Seetetelané y la hija del huevo de avestruz
Había una vez un muchacho llamado Seetetelané que vivía en África. Era muy muy pobre y vivía solo en una choza, alimentándose de pequeños animales que atrapaba con sus propias manos. Había días en los que no conseguía cazar nada. Cuando eso ocurría, sobrevivía comiendo frutos silvestres o simples raíces que cocía al fuego de una hoguera. Vivía en la miseria, nada tenía y con sobrevivir se conformaba.

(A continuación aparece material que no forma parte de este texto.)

/-- A comparison as an FP32 number: 1 or +0; with a NaN it does not hold (log 161). -/
def fCompare (c : F32 → F32 → Bool) (a b : F32) : F32 := if !fNan a && !fNan b && c a b then 0x3F800000#32 else 0#32

/-- BF16 arithmetic of the vector lane: correctly rounded (R79). -/
def bf (w : Nat) : FVal := decodeF bf16 w
def bfAdd (a b : Nat) : Nat := encodeF bf16 (addV (bf a) (bf b))
def bfMul (a b : Nat) : Nat := encodeF bf16 (mulV (bf a) (bf b))
def bfFma (a b c : Nat) : Nat := encodeF bf16 (addV (mulV (bf a) (bf b)) (bf c))

/-! ### MX elements and INT8 (R65, R67) -/

/-- Layout of an MX element format: exponent bits, mantissa bits, bias. -/
def elemLayout : ElemFmt → Nat × Nat × Nat
  | .e4m3 => (4, 3, 7) | .e5m2 => (5, 2, 15) | .e3m2 => (3, 2, 3) | .e2m3 => (2, 3, 1) | .e2m1 => (2, 1, 1)
  | .int8 => (0, 7, 0) | .bf16 => (8, 7, 127)

/-- Exponent of the smallest subnormal (the grid g of R69's table). -/
def gridExp (f : ElemFmt) : Int := 1 - ((elemLayout f).2.2 : Int) - (elemLayout f).2.1

/-- Exponent of the largest normal value (R76). -/
def emaxOf : ElemFmt → Int
  | .e4m3 => 8 | .e5m2 => 15 | .e3m2 => 4 | .e2m3 => 2 | .e2m1 => 2 | .int8 => 0 | .bf16 => 127

/-- Magnitude code of the largest finite element. -/
def elemMax : ElemFmt → Nat
  | .e4m3 => 0x7E | .e5m2 => 0x7B | .e3m2 => 0x1F | .e2m3 => 0x1F | .e2m1 => 0x7 | .int8 => 127 | .bf16 => 0x7F7F

/-- An element as the accumulator sees it: NaN, infinite, or an integer on the format's grid. -/
inductive Elem where
  | nan
  | inf (neg : Bool)
  | int (z : Int)
  deriving DecidableEq, Repr

/-- Element of a code (R65). -/
def elemOf (f : ElemFmt) (w : Nat) : Elem :=
  match f with
  | .int8 => .int (if w < 128 then w else (w : Int) - 256)
  | _ =>
    let (eb, mb, _) := elemLayout f
    let m := w % 2 ^ mb
    let ex := w / 2 ^ mb % 2 ^ eb
    let neg := w / 2 ^ (mb + eb) % 2 = 1
    if f = .e4m3 && ex = 15 && m = 7 then .nan
    else if f = .e5m2 && ex = 31 then (if m = 0 then .inf neg else .nan)
    else
      let v : Int := if ex = 0 then m else ((2 ^ mb + m) * 2 ^ (ex - 1) : Nat)
      .int (if neg then -v else v)

/-! ### Exact accumulation (R69..R75) -/

/-- Product of two elements inside a term (R71). An Inf times an Inf, which R71 does not name, is an Inf of the product's sign (DESIGN
CHOICE, log 159). -/
def mulElem (a b : Elem) : Elem :=
  match a, b with
  | .nan, _ => .nan
  | _, .nan => .nan
  | .inf x, .inf y => .inf (x != y)
  | .inf x, .int z => if z = 0 then .nan else .inf (x != (z < 0))
  | .int z, .inf y => if z = 0 then .nan else .inf ((z < 0) != y)
  | .int y, .int z => .int (y * z)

En cierta ocasión cuando tenía veinte años, iba caminando por un sendero espinoso y se tropezó con un enorme huevo de avestruz. Al verlo se alegró mucho, ya que ese era un manjar que no se veía todos los días. Radiante de felicidad se lo llevó a su hogar y lo colocó sobre una mesita fabricada con palos y cuerdas.
Seetetelané
Se moría de ganas de comérselo, pero como estaba sudoroso y lleno de polvo decidió ir antes al río a asearse un poco. Estando en el río, comenzó a percibir un olor que provenía de su pequeña choza. Regresó corriendo y se encontró con algo realmente sorprendente: junto al huevo de avestruz, había una deliciosa y humeante fuente de cordero asado con maíz y verduras que olía a delicioso. Se le hizo la boca agua al ver toda la comida que había sobre su pequeña mesa, tanta que casi se rompe en dos.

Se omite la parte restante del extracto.